● WHAT TO DO:
Take each line of the records below that contains the string "Machine" and copy it.

● Records contained in a dataset:
*** Begin section ***

-- ==== Sys2Proof/Machine/Network.lean ====
section
/-! DEFINITION. How a message travels: the rings of a package whole and wrapped (R9, R346), the link of a plane to
another package (R14), and which dies are unreachable (R348, R367). -/

namespace Sys2Proof.Machine

/-- Clks of a message each way beside its hops: half of the 150 ns of R10. -/
def baseClk : Nat := 90
/-- Clks of one hop each way: half of the 10 ns of R10. -/
def hopClk : Nat := 6
/-- Clks of a flit on a link (notes/assumptions/17.md). -/
def linkClk : Nat := 18
/-- Clks of a message each way between a proxy and a home beside the link: a load by the farthest die keeps the bound of R14. -/
def upClk : Nat := 60
/-- Clks of a message to another core of the same die each way (R275). -/
def dieClk : Nat := 48
/-- Clks in a microsecond (R5). -/
def usClk : Nat := 1200

/-- The step of a ring from die number `x` of package `p`: the ring taken and the next die number. A wrapped bridge turns
the traffic into the other ring (R346); a die between two wrapped bridges goes nowhere. -/
def ringStep (s : State) (p x r : Nat) : Option (Nat × Nat) :=
  let broken (b : Nat) : Bool := (s.die (16 * p + b)).brgWrapped
  let out (r : Nat) : Nat := if r = 0 then x else (x + 15) % 16
  let go (r : Nat) : Nat × Nat := (r, if r = 0 then (x + 1) % 16 else (x + 15) % 16)
  if !broken (out r) then some (go r) else if !broken (out (1 - r)) then some (go (1 - r)) else none

/-- The hops from die number `x` to `t` leaving on ring `r`, or none. -/
def ringHops (s : State) (p t : Nat) : Nat → Nat → Nat → Option Nat
  | 0, _, _ => none
  | fuel + 1, x, r =>
    if x = t then some 0
    else match ringStep s p x r with
      | none => none
      | some (r', y) => (ringHops s p t fuel y r').map (· + 1)

/-- The hops on ring A and on ring B between two die numbers of a package (R9, R346). -/
def hopsAB (s : State) (p x t : Nat) : Option Nat × Option Nat :=
  (ringHops s p t 32 x 0, ringHops s p t 32 x 1)

/-- The route between two die numbers: the ring of the first hop and the hops. Fewer hops win, ring A on a tie (R9); at
the ends of wrapped rings both counts name the one live bridge (R346). -/
def ringRoute (s : State) (p x t : Nat) : Option (Nat × Nat) :=
  if x = t then some (0, 0) else
  let first (r : Nat) : Nat := match ringStep s p x r with
    | some (r', _) => r'
    | none => r
  match hopsAB s p x t with
  | (some a, some b) => if a ≤ b then some (first 0, a) else some (first 1, b)
  | (some a, none) => some (first 0, a)
  | (none, some b) => some (first 1, b)
  | (none, none) => none

/-- The rings of a package are wrapped (Table 16-6 WRAP). -/
def wrapped (s : State) (p : Nat) : Bool := (List.range 16).any fun d => (s.die (16 * p + d)).brgWrapped

/-- Why a die is unreachable from another (R348, R367), as the CAUSE of Table 17-7, or none. -/
def unreach (s : State) (src dst : Nat) : Option Nat :=
  let p := pkgOfDie src
  let q := pkgOfDie dst
  let k := dst % 16
  if (s.die dst).dead then some 3
  else if p = q then (if (ringRoute s p (src % 16) k).isSome then none else some 1)
  else if !s.domain.contains q then some 1
  else if (ringRoute s p (src % 16) k).isNone then some 1
  else if (s.link (32 * (16 * p + k) + q)).up && (s.link (32 * dst + p)).up then none
  else some 1

/-- Whether a bridge direction may carry a flit: its bridge is not declared failed (R346). -/
def bridgeOk (s : State) (dir : Nat) : Bool :=
  let d := dir / 2
  let b := if dir % 2 = 0 then d else 16 * (d / 16) + (d + 15) % 16
  !(s.die b).brgFailed

/-- The clks after which a wake that is not complete is an error (R248). -/
def wakeLimit : Nat := 20 * usClk

/-- Asks for a grant on a direction (R11): an active one grants in this clk, or in the next after a grant; an idle or sleeping one
is woken first (R247, R344), or its wake fails (R248). -/
def pumpDir (s : State) (dir : Nat) : State :=
  let x := s.dir dir
  if x.pass = [] ∧ x.inj = [] then s
  else if !bridgeOk s dir then s
  else if x.state = 0 then (if s.posted (.bridgeFlit dir 0) then s else s.post (if x.last = s.clk then 1 else 0) (.bridgeFlit dir 0))
  else if x.state = 3 then s
  else
    let lim := if x.state = 1 then 240 else 4 * usClk
    let (v, s) := s.chooseBelow (lim + 2)
    let s := s.modDir dir fun y => { y with state := 3 }
    if lim < v then s.post wakeLimit (.linkWakeError dir) else s.post (max v 1) (.linkWakeComplete dir)

/-- Asks the sender of a link to send (Machine/Fabric.lean): the timer event of R359 looks at the waiting traffic. -/
def pumpLink (s : State) (l : Nat) : State :=
  if s.agenda.any fun x => x.1 = s.clk ∧ x.2 = .idleFlitTimer l then s else s.post 0 (.idleFlitTimer l)

/-- The data bytes that a message carries. -/
def evBytes (s : State) : Ev → Nat
  | .ringStepArrival st => 4 * st.data.length
  | .accsAddOnStore o => (s.op o).acts.foldl (fun n r => n + r.length) 0
  | .drainArrival _ _ _ sums _ _ => 4 * sums.length
  | .evx _ _ dirty | .holderAnswer _ _ _ dirty => 32 * ((dirty.getLsbD 0).toNat + (dirty.getLsbD 1).toNat)
  | _ => 0

/-- The flits of a message where one carries `n` data bytes: 64 on a bridge (R11), 32 on a link (R358; notes/assumptions/55.md). -/
def msgFlits (s : State) (n : Nat) (m : Msg) : Nat := max 1 ((evBytes s m.ev + n - 1) / n)

/-- Moves message `id` on from the die where it stands: to its event, to a link, or to an outgoing direction, where it
counts as passing traffic or as injected. A request that must cross a plane while its die re-plans is held there
(R363). A message without a route stays where it is (R348). -/
def forward (s : State) (id : Nat) (passing : Bool) : State :=
  match s.msgs.find? fun m => m.1 = id with
  | none => s
  | some (_, m) =>
    let p := pkgOfDie m.here
    if m.here = m.dst then
      { s with msgs := kvDel s.msgs id }.post m.delay m.ev
    else if pkgOfDie m.dst ≠ p ∧ m.here % 16 = m.via then
      let l := 32 * m.here + pkgOfDie m.dst
      if m.vc = 0 ∧ (s.die m.here).planPhase ≠ 0 then s.modDie m.here fun x => { x with heldTraffic := x.heldTraffic ++ [id] }
      else pumpLink (s.modLink l fun x => { x with waiting := x.waiting ++ [(m.vc, id)] }) l
    else
      let t := if pkgOfDie m.dst = p then m.dst % 16 else m.via
      match (if 2 ≤ m.ring ∨ wrapped s p then ringRoute s p (m.here % 16) t else some (m.ring, 0)) with
      | none => s
      | some (r, _) =>
        let dir := 2 * m.here + r
        let late := m.since = 0 ∧ ((s.dir dir).state ≠ 0 ∨ !bridgeOk s dir)
        let s : State := if late then { s with msgs := kvSet s.msgs id { m with since := s.clk + 1 } } else s
        pumpDir (s.modDir dir fun x =>
          if passing then { x with pass := x.pass ++ [id] } else { x with inj := x.inj ++ [id] }) dir

/-- Sends an event from one die to another by the rings' rule of R336: ring A or B while they are whole. -/
def sendOn (s : State) (src dst ring : Nat) (e : Ev) : State :=
  if src = dst then s.post dieClk e
  else
    let (id, s) := s.fresh
    let m : Msg := { here := src, dst := dst, via := dst % 16, ring := ring, delay := baseClk, ev := e }
    forward { s with msgs := kvSet s.msgs id m } id false

/-- Sends an event from one die to another (R9, R14). `vc` 0 is a request, which crosses at the number of its target die,
1 a reply, which crosses at the number of its own die, 2 ownership traffic. -/
def send (s : State) (src dst vc base : Nat) (own : Bool) (e : Ev) : State :=
  if src = dst then s.post base e
  else
    let (id, s) := s.fresh
    let m : Msg := { here := src, dst := dst, via := if vc = 1 then src % 16 else dst % 16, vc := vc,
                     delay := base, own := own, ev := e }
    forward { s with msgs := kvSet s.msgs id m } id false

/-- The unloaded latency of a read at a home (Table 9-1). -/
def readClk (s : State) (src dst : Nat) : Nat :=
  if src = dst then 144
  else if pkgOfDie src = pkgOfDie dst then
    180 + 12 * (match ringRoute s (pkgOfDie src) (src % 16) (dst % 16) with
      | some (_, h) => h
      | none => 0)
  else 432

/-- A request to a die (R9). -/
def sendReq (s : State) (src dst : Nat) (e : Ev) : State := send s src dst 0 baseClk false e
/-- A reply to a die (R9, R14). -/
def sendRep (s : State) (src dst : Nat) (e : Ev) : State := send s src dst 1 baseClk false e
/-- Ownership or racking traffic (R247). -/
def sendOwn (s : State) (src dst : Nat) (e : Ev) : State := send s src dst 2 baseClk true e

end Sys2Proof.Machine
end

*** End section ***

● EXERCISE SOLUTION:
-- ==== Sys2Proof/Machine/Network.lean ====
namespace Sys2Proof.Machine
/-- Asks the sender of a link to send (Machine/Fabric.lean): the timer event of R359 looks at the waiting traffic. -/
end Sys2Proof.Machine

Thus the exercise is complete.